*** Records to process ***

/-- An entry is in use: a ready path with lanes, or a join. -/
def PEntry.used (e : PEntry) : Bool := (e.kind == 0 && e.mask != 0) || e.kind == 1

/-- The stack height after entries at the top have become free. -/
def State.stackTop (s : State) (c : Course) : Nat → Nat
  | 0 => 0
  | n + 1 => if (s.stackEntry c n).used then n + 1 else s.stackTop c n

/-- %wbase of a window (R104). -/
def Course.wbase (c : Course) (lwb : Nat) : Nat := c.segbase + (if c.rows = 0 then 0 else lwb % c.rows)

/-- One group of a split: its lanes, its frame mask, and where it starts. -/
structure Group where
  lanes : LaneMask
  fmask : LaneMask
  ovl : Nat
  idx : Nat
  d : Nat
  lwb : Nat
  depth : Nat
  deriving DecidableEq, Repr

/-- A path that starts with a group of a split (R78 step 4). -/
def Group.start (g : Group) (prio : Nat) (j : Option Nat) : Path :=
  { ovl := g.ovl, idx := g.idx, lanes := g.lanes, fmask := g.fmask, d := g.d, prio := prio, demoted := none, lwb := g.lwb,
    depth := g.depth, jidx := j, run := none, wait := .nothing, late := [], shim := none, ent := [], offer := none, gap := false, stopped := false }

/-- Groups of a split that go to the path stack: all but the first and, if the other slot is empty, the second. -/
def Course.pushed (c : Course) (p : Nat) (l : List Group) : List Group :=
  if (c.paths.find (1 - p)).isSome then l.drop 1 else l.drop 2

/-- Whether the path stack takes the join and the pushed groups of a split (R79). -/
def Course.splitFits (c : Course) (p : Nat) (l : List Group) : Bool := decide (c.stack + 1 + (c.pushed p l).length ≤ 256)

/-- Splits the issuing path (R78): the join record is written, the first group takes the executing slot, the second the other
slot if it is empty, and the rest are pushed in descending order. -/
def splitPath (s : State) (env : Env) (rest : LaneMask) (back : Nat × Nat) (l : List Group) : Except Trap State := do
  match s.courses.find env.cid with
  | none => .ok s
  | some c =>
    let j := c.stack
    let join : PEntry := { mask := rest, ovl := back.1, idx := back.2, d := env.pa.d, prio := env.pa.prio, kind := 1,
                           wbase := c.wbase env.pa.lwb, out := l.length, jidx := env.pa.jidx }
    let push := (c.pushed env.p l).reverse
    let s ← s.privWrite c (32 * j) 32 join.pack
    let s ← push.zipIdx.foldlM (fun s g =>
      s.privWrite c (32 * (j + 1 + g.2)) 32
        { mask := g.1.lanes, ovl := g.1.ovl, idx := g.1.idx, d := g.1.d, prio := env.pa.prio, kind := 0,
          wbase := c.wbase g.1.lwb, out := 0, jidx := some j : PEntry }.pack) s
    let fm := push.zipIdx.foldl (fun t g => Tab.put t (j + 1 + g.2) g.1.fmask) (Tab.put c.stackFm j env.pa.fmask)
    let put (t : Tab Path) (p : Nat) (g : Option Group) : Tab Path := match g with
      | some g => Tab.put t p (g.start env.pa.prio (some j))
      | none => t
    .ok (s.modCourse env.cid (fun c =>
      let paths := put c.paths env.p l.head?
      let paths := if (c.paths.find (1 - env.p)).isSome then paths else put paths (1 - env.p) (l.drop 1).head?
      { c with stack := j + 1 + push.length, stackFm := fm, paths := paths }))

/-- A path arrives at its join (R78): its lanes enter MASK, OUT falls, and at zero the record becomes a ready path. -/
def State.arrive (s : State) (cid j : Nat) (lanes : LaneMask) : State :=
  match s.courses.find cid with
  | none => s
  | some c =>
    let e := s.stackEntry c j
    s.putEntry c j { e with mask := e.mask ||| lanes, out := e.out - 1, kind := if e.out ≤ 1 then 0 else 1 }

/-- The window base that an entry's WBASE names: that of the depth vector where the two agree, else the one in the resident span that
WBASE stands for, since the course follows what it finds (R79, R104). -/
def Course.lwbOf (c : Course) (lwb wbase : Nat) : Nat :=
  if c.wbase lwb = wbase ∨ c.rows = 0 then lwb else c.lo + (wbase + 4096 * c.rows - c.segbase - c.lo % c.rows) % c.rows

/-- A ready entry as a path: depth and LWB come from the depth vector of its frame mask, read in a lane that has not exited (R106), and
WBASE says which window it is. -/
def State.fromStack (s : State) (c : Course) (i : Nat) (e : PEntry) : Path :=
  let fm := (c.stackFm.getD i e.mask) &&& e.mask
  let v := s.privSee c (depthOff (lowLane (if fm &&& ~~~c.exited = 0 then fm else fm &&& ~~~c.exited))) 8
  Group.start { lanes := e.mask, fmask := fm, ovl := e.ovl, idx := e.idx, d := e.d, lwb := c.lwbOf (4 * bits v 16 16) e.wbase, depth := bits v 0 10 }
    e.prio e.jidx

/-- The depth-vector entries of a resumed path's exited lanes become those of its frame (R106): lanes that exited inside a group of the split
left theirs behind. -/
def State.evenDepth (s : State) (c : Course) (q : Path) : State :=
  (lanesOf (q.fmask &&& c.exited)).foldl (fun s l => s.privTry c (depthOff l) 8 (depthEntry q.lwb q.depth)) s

*** End of Records to process ***
*** Records to process ***

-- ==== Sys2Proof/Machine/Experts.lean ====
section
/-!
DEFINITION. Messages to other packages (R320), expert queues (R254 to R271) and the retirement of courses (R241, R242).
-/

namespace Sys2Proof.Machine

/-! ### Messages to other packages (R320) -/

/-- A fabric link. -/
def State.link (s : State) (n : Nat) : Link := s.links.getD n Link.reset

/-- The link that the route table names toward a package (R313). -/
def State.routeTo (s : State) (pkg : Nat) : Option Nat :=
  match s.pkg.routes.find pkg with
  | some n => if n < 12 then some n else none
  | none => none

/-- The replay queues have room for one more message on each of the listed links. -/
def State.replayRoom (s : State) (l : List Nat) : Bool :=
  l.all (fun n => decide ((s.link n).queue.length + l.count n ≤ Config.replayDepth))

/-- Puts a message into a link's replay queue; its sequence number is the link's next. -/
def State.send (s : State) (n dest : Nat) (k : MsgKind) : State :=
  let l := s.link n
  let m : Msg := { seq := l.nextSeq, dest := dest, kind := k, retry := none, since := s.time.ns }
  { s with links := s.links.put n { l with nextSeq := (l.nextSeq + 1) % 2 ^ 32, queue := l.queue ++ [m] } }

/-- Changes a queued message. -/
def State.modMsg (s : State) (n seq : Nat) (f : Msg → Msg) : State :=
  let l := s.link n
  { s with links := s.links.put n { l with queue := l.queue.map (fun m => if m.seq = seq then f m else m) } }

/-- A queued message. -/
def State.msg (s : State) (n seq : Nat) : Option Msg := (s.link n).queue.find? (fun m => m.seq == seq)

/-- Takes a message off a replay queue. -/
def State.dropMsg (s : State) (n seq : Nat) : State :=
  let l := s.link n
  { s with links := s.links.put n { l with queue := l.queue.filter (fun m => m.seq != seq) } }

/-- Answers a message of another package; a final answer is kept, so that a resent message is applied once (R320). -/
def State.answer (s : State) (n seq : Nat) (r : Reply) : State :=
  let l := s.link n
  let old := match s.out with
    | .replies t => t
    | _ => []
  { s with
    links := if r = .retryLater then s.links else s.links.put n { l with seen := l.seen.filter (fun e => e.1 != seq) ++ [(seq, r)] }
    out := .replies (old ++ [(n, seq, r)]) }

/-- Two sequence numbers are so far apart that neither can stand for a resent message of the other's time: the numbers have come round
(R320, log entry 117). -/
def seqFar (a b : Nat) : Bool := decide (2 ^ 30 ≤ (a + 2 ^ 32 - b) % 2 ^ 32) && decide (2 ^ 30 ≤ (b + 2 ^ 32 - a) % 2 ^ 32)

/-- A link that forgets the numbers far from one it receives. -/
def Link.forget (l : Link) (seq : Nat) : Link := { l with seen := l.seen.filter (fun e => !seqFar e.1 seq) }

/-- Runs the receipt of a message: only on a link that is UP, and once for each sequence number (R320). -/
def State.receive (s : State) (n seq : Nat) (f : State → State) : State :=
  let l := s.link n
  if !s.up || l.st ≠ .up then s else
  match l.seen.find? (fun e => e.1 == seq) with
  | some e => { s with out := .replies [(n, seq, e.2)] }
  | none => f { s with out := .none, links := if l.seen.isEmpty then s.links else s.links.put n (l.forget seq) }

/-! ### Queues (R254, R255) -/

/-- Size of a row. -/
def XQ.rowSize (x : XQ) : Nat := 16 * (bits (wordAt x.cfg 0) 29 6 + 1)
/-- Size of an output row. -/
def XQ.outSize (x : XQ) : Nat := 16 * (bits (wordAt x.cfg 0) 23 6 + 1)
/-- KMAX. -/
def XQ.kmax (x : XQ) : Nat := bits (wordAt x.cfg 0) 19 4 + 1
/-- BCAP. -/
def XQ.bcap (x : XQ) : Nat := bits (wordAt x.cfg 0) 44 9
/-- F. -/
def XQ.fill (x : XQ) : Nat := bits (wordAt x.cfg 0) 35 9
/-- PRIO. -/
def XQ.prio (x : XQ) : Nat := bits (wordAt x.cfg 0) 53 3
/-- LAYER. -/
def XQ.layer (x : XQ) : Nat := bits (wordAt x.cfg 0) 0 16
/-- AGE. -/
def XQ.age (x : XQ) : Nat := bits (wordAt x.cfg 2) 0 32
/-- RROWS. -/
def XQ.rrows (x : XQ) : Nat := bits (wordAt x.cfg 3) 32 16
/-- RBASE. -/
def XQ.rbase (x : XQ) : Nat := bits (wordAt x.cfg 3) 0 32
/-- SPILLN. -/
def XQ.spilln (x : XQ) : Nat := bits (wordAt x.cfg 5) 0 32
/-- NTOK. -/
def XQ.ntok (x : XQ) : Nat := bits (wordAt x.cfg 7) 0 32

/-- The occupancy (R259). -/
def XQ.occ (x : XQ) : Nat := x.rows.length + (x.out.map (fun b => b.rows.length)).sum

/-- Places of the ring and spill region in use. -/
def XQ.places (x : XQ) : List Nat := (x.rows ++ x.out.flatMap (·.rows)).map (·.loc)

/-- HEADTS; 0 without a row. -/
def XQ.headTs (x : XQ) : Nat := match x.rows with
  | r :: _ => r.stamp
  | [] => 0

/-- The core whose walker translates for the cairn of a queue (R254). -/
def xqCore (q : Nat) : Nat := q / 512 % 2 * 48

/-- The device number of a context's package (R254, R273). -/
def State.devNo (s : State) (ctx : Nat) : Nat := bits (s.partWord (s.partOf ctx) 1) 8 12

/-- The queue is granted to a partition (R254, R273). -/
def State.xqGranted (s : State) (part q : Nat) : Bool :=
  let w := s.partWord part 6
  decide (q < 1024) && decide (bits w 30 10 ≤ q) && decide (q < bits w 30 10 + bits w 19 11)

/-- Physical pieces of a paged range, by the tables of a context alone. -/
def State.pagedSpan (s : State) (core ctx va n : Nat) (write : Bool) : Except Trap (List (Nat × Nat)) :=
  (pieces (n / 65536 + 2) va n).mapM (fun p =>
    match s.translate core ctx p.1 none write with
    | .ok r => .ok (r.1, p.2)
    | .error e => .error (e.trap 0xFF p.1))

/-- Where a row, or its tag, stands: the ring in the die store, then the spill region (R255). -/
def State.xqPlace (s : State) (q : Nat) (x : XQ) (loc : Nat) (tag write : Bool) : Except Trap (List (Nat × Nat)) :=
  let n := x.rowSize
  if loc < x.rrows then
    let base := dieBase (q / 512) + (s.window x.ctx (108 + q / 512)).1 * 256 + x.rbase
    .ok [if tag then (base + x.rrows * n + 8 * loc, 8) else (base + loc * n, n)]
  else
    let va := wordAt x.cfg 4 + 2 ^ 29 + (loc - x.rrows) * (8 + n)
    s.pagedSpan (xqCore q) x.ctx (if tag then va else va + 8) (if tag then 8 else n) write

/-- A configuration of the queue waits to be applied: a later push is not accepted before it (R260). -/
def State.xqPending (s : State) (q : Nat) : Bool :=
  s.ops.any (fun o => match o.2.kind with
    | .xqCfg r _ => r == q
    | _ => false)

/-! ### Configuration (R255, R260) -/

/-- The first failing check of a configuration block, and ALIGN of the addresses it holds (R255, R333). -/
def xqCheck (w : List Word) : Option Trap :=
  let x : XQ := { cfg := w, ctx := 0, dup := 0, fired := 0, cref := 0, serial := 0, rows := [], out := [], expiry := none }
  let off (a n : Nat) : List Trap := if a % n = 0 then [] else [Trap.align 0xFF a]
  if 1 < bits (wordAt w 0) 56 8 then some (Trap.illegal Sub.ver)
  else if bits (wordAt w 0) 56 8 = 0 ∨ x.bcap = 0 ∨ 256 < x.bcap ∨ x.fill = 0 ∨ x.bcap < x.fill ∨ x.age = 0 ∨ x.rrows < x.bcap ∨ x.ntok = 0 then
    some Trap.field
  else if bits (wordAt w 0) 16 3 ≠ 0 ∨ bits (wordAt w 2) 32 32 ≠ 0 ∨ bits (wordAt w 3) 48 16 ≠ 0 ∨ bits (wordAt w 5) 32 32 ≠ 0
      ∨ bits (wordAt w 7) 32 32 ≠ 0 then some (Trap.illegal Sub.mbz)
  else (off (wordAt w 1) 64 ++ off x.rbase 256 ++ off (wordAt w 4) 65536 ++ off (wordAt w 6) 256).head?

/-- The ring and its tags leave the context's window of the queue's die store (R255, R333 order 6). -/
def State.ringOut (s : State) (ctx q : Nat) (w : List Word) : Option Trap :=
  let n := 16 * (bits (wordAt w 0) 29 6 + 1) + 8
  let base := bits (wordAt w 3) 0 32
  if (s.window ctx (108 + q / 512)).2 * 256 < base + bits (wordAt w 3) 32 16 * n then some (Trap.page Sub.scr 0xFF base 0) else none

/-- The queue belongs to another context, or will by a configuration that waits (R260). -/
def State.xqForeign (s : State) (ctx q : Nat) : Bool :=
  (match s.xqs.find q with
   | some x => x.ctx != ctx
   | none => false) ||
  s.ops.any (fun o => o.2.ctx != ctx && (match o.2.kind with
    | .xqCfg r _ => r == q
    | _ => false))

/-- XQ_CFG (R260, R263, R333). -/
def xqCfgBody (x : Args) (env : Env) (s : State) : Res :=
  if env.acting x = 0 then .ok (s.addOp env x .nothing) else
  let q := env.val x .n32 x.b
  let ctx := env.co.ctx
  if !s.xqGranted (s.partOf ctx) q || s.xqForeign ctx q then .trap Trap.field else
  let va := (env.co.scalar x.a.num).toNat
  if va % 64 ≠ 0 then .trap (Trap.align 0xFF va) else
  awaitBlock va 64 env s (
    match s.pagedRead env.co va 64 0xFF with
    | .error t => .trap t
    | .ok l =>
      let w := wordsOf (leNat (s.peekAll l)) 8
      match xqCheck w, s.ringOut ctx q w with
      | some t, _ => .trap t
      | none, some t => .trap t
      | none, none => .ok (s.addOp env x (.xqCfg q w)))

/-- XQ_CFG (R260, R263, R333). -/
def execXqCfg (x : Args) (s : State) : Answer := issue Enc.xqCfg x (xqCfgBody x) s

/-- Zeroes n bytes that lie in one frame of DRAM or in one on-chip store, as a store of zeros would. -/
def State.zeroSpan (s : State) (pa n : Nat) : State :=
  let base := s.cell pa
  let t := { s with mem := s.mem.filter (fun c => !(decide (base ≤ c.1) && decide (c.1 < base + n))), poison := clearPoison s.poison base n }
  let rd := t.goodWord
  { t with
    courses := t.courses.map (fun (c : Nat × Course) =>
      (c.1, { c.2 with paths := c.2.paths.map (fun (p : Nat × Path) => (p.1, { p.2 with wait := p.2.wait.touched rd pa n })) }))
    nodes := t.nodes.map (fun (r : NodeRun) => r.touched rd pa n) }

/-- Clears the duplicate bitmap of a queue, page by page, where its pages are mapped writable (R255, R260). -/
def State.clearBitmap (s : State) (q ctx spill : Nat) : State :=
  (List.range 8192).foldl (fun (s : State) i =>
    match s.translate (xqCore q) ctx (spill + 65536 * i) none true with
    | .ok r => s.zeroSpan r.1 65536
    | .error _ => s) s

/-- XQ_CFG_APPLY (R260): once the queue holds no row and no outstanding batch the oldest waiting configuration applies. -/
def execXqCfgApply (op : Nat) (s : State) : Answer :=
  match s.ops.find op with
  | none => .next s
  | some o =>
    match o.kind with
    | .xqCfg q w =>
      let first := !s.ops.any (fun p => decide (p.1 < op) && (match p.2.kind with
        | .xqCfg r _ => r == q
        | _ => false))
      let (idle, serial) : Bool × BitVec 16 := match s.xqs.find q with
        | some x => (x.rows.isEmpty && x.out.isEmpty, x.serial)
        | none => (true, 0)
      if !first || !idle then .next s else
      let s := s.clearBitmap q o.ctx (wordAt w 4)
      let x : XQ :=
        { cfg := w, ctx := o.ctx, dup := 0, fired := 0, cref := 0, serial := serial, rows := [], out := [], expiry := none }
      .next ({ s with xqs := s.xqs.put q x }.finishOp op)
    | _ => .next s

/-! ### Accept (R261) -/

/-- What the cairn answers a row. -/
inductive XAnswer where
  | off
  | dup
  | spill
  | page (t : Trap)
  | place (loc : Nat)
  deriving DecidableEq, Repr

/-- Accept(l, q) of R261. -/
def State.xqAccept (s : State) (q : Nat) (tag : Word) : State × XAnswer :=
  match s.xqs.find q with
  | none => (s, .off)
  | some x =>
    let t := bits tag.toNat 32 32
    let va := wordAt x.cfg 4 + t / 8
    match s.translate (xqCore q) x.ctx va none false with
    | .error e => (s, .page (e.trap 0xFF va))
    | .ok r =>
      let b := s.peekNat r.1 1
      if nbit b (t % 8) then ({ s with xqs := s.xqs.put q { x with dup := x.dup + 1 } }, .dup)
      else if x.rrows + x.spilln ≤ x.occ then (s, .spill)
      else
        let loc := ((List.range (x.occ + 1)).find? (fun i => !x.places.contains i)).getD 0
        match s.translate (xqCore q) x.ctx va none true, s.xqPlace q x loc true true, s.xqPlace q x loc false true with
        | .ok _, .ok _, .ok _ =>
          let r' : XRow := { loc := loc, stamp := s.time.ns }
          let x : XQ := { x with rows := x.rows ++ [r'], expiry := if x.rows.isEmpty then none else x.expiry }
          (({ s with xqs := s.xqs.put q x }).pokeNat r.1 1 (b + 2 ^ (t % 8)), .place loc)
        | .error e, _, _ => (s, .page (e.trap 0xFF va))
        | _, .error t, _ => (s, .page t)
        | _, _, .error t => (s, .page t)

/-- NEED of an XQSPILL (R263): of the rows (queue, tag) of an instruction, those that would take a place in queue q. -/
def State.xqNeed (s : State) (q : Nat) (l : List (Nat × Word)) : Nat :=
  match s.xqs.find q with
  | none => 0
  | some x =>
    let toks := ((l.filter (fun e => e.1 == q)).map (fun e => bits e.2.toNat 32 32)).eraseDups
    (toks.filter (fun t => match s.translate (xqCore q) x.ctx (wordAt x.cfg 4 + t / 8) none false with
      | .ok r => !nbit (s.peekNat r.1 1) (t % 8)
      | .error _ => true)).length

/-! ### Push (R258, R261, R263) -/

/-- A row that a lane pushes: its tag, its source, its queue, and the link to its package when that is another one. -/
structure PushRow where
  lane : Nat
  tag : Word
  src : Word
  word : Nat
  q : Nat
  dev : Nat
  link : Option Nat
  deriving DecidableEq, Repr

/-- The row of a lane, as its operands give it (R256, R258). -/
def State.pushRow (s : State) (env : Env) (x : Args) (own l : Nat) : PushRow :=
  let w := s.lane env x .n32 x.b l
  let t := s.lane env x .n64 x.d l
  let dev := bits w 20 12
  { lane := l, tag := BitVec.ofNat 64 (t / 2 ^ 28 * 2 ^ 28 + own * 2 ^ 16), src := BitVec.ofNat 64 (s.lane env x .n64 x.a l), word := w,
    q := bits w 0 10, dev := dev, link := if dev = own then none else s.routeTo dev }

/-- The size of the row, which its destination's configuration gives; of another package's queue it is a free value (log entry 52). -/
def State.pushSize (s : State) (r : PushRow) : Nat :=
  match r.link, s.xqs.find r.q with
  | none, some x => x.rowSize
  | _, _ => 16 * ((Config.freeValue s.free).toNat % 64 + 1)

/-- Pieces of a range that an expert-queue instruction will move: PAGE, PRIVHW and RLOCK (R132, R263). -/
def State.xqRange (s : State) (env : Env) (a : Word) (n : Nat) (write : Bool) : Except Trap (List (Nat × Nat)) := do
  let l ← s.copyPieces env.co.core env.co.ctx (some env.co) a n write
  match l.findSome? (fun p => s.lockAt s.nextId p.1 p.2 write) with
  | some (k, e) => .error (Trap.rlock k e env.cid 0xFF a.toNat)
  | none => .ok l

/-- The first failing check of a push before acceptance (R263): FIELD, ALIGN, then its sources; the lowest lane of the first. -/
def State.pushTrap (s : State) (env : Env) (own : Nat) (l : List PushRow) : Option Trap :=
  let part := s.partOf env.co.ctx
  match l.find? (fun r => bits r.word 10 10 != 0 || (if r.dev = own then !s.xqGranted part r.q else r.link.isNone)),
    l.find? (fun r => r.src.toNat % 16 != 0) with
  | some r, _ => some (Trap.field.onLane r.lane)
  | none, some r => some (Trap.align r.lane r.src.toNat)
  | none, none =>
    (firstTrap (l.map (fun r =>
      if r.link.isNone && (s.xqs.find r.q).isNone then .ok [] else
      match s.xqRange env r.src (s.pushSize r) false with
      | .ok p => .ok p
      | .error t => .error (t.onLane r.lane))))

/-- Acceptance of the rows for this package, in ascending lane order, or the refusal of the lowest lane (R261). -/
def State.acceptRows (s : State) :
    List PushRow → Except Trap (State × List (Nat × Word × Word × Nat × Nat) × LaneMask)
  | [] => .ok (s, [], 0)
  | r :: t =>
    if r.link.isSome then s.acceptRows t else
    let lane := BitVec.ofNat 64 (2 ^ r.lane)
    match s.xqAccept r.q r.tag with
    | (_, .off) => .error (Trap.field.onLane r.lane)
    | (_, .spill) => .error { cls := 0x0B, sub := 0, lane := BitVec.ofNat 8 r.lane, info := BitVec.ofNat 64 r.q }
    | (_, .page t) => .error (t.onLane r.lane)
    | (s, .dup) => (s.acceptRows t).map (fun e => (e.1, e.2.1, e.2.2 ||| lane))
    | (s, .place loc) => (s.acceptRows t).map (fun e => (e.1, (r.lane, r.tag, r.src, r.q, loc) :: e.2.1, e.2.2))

*** End of Records to process ***

### Prompt:
For the listing above, print only the lines starting at the line containing "else (off (wordAt" and ending at the line containing "x.ctx != ctx", exactly, both included.

### Answer to this problem:
  else (off (wordAt w 1) 64 ++ off x.rbase 256 ++ off (wordAt w 4) 65536 ++ off (wordAt w 6) 256).head?

/-- The ring and its tags leave the context's window of the queue's die store (R255, R333 order 6). -/
def State.ringOut (s : State) (ctx q : Nat) (w : List Word) : Option Trap :=
  let n := 16 * (bits (wordAt w 0) 29 6 + 1) + 8
  let base := bits (wordAt w 3) 0 32
  if (s.window ctx (108 + q / 512)).2 * 256 < base + bits (wordAt w 3) 32 16 * n then some (Trap.page Sub.scr 0xFF base 0) else none

/-- The queue belongs to another context, or will by a configuration that waits (R260). -/
def State.xqForeign (s : State) (ctx q : Nat) : Bool :=
  (match s.xqs.find q with
   | some x => x.ctx != ctx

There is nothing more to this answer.